- **Work instructions**:
Filter the lines below, copying only those with the string "members".

[Collected data]
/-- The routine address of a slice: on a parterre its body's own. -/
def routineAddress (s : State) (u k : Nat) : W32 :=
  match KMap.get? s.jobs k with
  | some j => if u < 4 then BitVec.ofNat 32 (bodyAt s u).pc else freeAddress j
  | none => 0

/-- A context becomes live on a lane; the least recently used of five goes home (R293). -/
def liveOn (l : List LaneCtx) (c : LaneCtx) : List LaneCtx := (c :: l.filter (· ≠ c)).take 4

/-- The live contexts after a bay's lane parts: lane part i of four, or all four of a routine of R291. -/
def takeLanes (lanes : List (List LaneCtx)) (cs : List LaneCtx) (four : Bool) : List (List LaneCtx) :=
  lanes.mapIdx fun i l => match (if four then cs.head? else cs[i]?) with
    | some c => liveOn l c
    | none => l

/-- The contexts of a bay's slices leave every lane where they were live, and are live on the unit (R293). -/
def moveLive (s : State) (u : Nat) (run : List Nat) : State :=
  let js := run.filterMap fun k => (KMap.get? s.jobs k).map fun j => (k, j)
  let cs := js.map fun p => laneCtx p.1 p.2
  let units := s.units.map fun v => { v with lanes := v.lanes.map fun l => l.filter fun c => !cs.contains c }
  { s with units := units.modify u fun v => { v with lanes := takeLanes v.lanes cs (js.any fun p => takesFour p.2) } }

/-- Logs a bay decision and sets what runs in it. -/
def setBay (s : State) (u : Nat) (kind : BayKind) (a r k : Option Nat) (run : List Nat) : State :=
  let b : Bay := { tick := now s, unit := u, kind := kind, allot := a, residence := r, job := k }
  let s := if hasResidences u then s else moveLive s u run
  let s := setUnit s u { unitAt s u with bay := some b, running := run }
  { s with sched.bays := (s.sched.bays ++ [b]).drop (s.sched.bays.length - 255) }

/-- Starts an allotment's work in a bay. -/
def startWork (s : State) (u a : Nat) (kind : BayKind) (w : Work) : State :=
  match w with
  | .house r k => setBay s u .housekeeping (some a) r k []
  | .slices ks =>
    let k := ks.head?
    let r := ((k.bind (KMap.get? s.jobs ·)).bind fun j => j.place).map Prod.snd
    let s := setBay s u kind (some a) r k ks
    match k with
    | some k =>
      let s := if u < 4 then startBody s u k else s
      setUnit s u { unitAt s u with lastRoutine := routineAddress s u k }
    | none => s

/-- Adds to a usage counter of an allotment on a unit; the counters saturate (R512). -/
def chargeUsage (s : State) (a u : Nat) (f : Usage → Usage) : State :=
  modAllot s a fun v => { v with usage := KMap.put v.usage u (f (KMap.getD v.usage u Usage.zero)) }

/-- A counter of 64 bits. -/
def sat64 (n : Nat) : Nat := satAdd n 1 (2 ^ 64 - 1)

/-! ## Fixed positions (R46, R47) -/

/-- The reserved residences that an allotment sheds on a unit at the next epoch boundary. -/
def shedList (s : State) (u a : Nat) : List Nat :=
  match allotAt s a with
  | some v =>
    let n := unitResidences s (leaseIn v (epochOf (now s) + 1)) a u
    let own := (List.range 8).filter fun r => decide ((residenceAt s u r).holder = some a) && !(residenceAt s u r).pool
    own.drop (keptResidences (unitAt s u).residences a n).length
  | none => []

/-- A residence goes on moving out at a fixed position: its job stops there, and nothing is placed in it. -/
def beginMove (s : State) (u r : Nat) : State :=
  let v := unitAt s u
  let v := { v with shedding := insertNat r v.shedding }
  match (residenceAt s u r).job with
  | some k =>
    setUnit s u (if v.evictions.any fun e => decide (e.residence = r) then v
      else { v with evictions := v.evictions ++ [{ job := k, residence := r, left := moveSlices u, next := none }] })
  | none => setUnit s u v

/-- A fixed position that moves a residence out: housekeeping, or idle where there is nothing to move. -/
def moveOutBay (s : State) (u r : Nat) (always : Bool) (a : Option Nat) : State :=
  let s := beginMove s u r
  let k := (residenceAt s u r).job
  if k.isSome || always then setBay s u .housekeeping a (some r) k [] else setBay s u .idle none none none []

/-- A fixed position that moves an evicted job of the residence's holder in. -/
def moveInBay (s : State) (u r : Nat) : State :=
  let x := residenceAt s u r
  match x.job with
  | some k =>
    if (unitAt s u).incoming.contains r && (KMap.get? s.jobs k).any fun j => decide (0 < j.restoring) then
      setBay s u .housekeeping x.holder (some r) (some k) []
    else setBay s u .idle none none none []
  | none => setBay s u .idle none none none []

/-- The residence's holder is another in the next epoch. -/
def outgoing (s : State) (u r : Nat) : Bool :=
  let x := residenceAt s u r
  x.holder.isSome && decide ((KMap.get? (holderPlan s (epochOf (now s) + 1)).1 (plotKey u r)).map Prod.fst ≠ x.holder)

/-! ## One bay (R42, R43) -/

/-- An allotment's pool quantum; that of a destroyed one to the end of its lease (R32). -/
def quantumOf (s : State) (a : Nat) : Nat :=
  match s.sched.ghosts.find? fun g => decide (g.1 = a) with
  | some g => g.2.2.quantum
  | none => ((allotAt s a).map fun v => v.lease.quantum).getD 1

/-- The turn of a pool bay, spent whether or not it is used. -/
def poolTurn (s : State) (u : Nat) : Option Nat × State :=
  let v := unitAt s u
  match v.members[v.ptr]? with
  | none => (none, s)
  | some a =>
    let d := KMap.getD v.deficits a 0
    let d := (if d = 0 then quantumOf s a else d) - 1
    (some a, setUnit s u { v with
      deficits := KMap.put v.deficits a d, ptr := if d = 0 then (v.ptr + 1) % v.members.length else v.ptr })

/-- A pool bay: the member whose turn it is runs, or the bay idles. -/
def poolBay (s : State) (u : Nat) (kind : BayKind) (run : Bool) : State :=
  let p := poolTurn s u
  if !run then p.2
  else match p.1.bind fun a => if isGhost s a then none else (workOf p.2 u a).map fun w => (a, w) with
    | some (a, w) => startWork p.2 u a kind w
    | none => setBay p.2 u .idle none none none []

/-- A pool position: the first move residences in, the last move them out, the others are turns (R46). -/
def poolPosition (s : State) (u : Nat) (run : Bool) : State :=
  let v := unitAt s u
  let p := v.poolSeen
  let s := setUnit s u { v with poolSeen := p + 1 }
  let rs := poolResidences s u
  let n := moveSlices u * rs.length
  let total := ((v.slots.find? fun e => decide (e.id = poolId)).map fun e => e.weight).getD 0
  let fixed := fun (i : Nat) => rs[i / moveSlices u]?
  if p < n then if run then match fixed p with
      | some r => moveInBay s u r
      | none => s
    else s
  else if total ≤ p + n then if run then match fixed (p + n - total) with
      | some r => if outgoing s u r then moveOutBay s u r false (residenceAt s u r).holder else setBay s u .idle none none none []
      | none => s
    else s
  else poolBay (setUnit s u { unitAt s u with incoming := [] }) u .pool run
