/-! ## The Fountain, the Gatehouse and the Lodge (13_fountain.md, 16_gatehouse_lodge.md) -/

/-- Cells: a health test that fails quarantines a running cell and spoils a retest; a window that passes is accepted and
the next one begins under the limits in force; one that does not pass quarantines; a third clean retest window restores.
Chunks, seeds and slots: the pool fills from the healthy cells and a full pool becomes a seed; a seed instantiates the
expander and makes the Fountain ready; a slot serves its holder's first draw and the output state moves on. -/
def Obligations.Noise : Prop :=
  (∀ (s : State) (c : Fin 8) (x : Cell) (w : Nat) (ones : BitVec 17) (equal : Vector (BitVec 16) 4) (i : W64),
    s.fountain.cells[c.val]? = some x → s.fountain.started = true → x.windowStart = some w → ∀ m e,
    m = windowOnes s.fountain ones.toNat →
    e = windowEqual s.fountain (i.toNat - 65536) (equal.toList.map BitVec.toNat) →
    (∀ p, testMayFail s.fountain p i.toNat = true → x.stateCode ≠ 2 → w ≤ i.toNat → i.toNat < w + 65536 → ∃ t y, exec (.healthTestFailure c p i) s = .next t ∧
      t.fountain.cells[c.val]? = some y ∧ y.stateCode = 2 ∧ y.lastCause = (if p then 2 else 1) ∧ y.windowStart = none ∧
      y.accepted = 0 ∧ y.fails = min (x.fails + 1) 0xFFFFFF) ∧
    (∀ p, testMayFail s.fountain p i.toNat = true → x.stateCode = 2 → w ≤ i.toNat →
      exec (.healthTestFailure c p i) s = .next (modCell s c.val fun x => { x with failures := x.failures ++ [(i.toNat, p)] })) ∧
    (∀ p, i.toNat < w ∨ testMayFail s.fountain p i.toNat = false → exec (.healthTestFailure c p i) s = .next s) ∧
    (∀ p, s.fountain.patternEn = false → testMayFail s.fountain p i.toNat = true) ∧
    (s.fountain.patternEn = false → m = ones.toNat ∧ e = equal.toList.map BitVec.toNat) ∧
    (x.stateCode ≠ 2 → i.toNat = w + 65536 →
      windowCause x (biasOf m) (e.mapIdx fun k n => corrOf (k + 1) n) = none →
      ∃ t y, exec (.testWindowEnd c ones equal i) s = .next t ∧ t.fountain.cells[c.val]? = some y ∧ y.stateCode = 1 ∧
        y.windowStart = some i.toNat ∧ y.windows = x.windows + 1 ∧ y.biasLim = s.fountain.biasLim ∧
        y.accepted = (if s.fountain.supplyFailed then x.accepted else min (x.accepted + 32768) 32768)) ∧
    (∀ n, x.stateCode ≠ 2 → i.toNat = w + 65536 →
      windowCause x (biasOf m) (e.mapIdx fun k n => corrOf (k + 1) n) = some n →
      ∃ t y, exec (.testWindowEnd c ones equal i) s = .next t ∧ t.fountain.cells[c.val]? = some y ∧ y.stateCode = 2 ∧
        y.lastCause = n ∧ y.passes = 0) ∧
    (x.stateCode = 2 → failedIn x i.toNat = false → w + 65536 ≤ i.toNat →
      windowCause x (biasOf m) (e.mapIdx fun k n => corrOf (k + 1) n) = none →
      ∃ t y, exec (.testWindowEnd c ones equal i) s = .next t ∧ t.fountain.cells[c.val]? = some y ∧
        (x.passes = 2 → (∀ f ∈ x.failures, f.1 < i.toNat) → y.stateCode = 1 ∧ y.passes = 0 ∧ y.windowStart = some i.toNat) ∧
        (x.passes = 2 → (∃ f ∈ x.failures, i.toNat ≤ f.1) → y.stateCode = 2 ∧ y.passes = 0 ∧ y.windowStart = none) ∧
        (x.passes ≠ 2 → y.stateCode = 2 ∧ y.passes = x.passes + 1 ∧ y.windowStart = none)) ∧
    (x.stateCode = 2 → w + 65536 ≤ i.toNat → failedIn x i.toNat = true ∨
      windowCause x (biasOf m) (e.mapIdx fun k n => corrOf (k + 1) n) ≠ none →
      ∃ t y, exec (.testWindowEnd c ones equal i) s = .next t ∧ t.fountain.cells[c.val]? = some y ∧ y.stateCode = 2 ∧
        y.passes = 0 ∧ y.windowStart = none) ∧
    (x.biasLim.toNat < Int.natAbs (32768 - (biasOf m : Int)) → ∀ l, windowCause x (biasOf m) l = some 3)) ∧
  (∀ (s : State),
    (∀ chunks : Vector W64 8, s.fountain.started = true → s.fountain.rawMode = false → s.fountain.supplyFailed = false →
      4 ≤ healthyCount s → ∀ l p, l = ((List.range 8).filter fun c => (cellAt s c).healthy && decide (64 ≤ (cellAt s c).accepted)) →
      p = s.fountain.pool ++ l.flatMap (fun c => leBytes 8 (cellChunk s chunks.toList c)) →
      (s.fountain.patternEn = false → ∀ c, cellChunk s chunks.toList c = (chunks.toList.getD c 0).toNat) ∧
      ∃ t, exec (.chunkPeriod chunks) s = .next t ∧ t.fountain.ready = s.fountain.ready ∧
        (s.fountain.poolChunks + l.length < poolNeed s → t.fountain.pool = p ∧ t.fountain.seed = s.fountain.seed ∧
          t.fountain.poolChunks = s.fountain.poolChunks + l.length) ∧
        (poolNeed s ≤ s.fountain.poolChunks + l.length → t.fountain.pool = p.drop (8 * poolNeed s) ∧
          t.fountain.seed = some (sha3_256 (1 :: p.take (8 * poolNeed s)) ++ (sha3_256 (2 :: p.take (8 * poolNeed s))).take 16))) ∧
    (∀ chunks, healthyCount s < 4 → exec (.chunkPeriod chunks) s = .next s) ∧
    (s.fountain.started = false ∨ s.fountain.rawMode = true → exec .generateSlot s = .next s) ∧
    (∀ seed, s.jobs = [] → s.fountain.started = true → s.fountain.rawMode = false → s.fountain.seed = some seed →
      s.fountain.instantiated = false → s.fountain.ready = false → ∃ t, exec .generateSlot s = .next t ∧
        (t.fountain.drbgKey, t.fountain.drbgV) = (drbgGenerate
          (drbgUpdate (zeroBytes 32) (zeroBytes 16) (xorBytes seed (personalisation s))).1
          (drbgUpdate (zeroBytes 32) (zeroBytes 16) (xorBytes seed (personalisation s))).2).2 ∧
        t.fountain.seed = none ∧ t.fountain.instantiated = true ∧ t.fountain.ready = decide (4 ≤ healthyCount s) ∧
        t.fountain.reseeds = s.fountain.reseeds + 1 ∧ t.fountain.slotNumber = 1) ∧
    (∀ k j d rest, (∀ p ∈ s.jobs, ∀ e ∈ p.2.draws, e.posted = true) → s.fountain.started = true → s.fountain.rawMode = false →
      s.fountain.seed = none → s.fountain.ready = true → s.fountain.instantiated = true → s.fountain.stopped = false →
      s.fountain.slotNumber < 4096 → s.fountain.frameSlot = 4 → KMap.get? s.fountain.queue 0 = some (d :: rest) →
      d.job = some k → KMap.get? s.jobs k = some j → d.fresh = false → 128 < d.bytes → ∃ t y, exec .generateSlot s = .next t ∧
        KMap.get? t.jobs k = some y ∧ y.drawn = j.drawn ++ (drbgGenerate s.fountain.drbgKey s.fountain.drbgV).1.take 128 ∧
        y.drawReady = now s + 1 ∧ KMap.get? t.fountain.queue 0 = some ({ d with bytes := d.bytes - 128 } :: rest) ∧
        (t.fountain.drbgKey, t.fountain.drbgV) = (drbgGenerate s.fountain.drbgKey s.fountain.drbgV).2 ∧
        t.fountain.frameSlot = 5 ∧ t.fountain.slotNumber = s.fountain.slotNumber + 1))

- **Finished exercise**:
  match v.members[v.ptr]? with
      deficits := KMap.put v.deficits a d, ptr := if d = 0 then (v.ptr + 1) % v.members.length else v.ptr })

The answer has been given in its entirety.